**Task**.
Each line in the records below, from the one that contains "t.stack[k]'h = 0) ∧" to the one that contains "(∀ a, 80 ≤ a → a", should be reproduced exactly, the first and last included.

**Data under study**.
/-- Which instructions can change I, PC, the stack, the screen, memory, the timers, the wait and the inputs (10_state.md
section 12 (who may write what), 10_state.md sections 2 to 6 (I, PC, stack, timers, framebuffer), 10_state.md
section 8 (CYCLE_RATE), 10_state.md section 9 (WAITKEY and IR), 10_state.md section 10 (the font is a constant),
20_memory.md section 5 (widths: which instructions access memory), 60_exceptions.md section 1 (fatal fault entry),
60_exceptions.md section 5 (key port, random port), 45_keypad.md (FX0A and the wait)). -/
def Obligations.EachStoreHasItsWriters : Prop :=
  ∀ (i : Instr) (s t : State), exec i s = .next t →
    (t.i = s.i ∨ (∃ a, i = .ldI a) ∨ ∃ x, i = .addI x ∨ i = .ldF x) ∧
    (t.stack = s.stack ∨ ∃ a, i = .call a) ∧
    (t.sp = s.sp ∨ (∃ a, i = .call a) ∨ ∃ g, i = .ret g) ∧
    (t.fb = s.fb ∨ (∃ x y n, i = .drw x y n) ∨ ∃ g, i = .cls g) ∧
    ((∀ a, t.byteAt a = s.byteAt a) ∨ ∃ x, i = .ldB x ∨ i = .storeRegs x) ∧
    (t.dt = s.dt ∨ ∃ x, i = .ldDtVx x) ∧ (t.st = s.st ∨ ∃ x, i = .ldStVx x) ∧
    (t.ir = s.ir ∨ ∃ x, i = .ldVxK x) ∧
    (t.waitKey = s.waitKey ∨ (∃ x, i = .ldVxK x) ∨ ∃ kind, FatalEntry kind (encode i) (s.pc - 2) s t) ∧
    (t.pc = s.pc ∨ (∃ a, i = .jp a ∨ i = .jpV0 a ∨ i = .call a) ∨ (∃ g, i = .ret g) ∨
      (∃ x nn, i = .seImm x nn ∨ i = .sneImm x nn) ∨ (∃ x y g, i = .seReg x y g ∨ i = .sneReg x y g) ∨
      ∃ x, i = .skp x ∨ i = .sknp x) ∧
    (Part.same s t .keyInput ∨ ∃ x, i = .skp x ∨ i = .sknp x ∨ i = .ldVxK x) ∧
    (Part.same s t .randomInput ∨ ∃ x nn, i = .rnd x nn) ∧
    t.font = s.font ∧ t.cycleRate = s.cycleRate ∧ t.agenda = s.agenda

/-- A register changes only as a named destination or as the flag, and the flag is 0 or 1 (10_state.md section 1
(general registers and the flag)). -/
def Obligations.RegistersChangeOnlyAsNamed : Prop :=
  ∀ (i : Instr) (s t : State), exec i s = .next t →
    (∀ r, t.reg r ≠ s.reg r → r ∈ destinations i ∨ (r = 0xF ∧ writesFlag i = true)) ∧
    (writesFlag i = true → s.runState = .running → t.runState = .running → t.reg 0xF = 0 ∨ t.reg 0xF = 1)

/-- No instruction can learn RUN_STATE, the fault record, CYCLE_RATE or ST (60_exceptions.md section 4 (one privilege
mode; a program cannot read RUN_STATE or the fault record), 10_state.md sections 5 and 8 (no instruction reads ST or
CYCLE_RATE)). -/
def Obligations.ProgramsCannotSeeControlState : Prop :=
  ∀ (i : Instr) (s s' t t' : State), Memory.wf s.font s.mem = true → Memory.wf s'.font s'.mem = true →
    SameExcept [.runState, .faultRecord, .cycleRate, .soundTimer, .outputs, .agenda] s s' →
    exec i s = .next t → exec i s' = .next t' →
    SameExcept [.runState, .faultRecord, .cycleRate, .soundTimer, .outputs, .agenda] t t'

/-- tone_start comes only from FX18 with a nonzero value, tone_stop only from the tick that takes ST from 1 to 0
(60_exceptions.md section 5 (tone outputs), 46_timers.md (FX18)). -/
def Obligations.TonePulsesComeFromTwoPlaces : Prop :=
  ∀ s t : State, step s = .next t → ∃ new, t.outputs = s.outputs ++ new ∧
    (Output.toneStop ∈ new → s.due = .tick ∧ s.runState = .running ∧ s.st = 1) ∧
    (Output.toneStart ∈ new → (s.due = .step ∨ ∃ reads, s.due = .tornStep reads) ∧ s.runState = .running ∧
      s.waitKey = false ∧ ∃ x, s.fetchWord = some (0xF#4 ++ x ++ 0x18#8) ∧ s.reg x ≠ 0)

/-- Only an accepted reset leaves Stopped or clears a fault on record (60_exceptions.md section 1 (the fault record is
sticky) and section 2 (run-state machine)). -/
def Obligations.StoppedIsLeftOnlyByReset : Prop :=
  (∀ s t : State, step s = .next t → s.runState = .stopped →
    (t.runState = .stopped ∧ Part.same s t .faultRecord) ∨
      ∃ rom, s.due = .command (.reset rom) ∧ rom.length ≤ 3584) ∧
  (∀ s t : State, s.Inv → step s = .next t → s.faultRecorded →
    (t.runState = .stopped ∧ Part.same s t .faultRecord) ∨
      ∃ rom, s.due = .command (.reset rom) ∧ rom.length ≤ 3584)

/-- Every step keeps the machine's invariant (10_state.md section 12 (invariants), 20_memory.md section 1 (4096 bytes)). -/
def Obligations.StepKeepsTheInvariant : Prop :=
  ∀ s t : State, s.Inv → step s = .next t → t.Inv

/-- The state after reset meets the invariant and the ranges (10_state.md section 11 (reset values) and section 12
(invariants)). -/
def Obligations.ResetStateMeetsTheInvariant : Prop :=
  State.reset.Inv ∧ State.reset.InRange

/-- As long as no load-state comes, PC stays at most 0x10FE and every live stack entry between 2 and 0x1000 (10_state.md
section 12 (invariants) and section 3 (PC)). -/
def Obligations.StepKeepsTheRanges : Prop :=
  ∀ s t : State, s.InRange → step s = .next t → t.InRange

/-- pause, unpause and stop move the run state as the table says and keep all else but the key wait; stop clears IR with
WAITKEY (10_state.md R35, read with R216 as assumption log 9 says) (60_exceptions.md section 2 (run-state machine:
pause, unpause, stop), 10_state.md section 9 (WAITKEY and IR)). -/
def Obligations.RunStateCommands : Prop :=
  ∀ s : State,
    (s.due = .command .pause → ∃ t, step s = .next t ∧
      t.runState = (if s.runState = .running then .paused else s.runState) ∧ SameExcept [.runState, .agenda] s t) ∧
    (s.due = .command .unpause → ∃ t, step s = .next t ∧
      t.runState = (if s.runState = .paused then .running else s.runState) ∧ SameExcept [.runState, .agenda] s t) ∧
    (s.due = .command .stop → ∃ t, step s = .next t ∧ t.runState = .stopped ∧
      (s.runState ≠ .stopped → t.waitKey = false ∧ t.ir = 0) ∧ (s.runState = .stopped → SameExcept [.agenda] s t) ∧
      SameExcept [.runState, .keyWait, .ir, .agenda] s t)

/-- An accepted reset leaves exactly the reset state of the spec with the ROM at 0x200 (R261). -/
def Obligations.ResetReinitialisesEverything : Prop :=
  ∀ (s : State) (rom : List Byte), s.due = .command (.reset rom) → rom.length ≤ 3584 →
    ∃ t, step s = .next t ∧ (∀ r, t.reg r = 0) ∧ t.i = 0 ∧ t.pc = 0x200 ∧ (∀ k (h : k < 16), t.stack[k]'h = 0) ∧
      t.sp.val = 0 ∧ t.dt = 0 ∧ t.st = 0 ∧ (∀ col row, Framebuffer.lit t.fb col row = false) ∧
      (∀ g (h : g < 16) r (h' : r < 5), t.byteAt (5 * g + r) = (s.font[g]'h)[r]'h') ∧
      (∀ j (h : j < rom.length), t.byteAt (0x200 + j) = rom[j]'h) ∧
      (∀ a, 80 ≤ a → a < 0x200 ∨ 0x200 + rom.length ≤ a → t.byteAt a = 0) ∧
      t.runState = .running ∧ t.faultKind = .none ∧ t.faultOpcode = 0 ∧ t.faultPc = 0 ∧ t.waitKey = false ∧ t.ir = 0 ∧
      t.agenda = s.agenda.tail ∧
      SameExcept [.registers, .index, .pc, .stackEntries, .sp, .delayTimer, .soundTimer, .screen, .memory, .runState,
        .faultRecord, .keyWait, .ir, .agenda] s t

**Expected answer**.
    ∃ t, step s = .next t ∧ (∀ r, t.reg r = 0) ∧ t.i = 0 ∧ t.pc = 0x200 ∧ (∀ k (h : k < 16), t.stack[k]'h = 0) ∧
      t.sp.val = 0 ∧ t.dt = 0 ∧ t.st = 0 ∧ (∀ col row, Framebuffer.lit t.fb col row = false) ∧
      (∀ g (h : g < 16) r (h' : r < 5), t.byteAt (5 * g + r) = (s.font[g]'h)[r]'h') ∧
      (∀ j (h : j < rom.length), t.byteAt (0x200 + j) = rom[j]'h) ∧
      (∀ a, 80 ≤ a → a < 0x200 ∨ 0x200 + rom.length ≤ a → t.byteAt a = 0) ∧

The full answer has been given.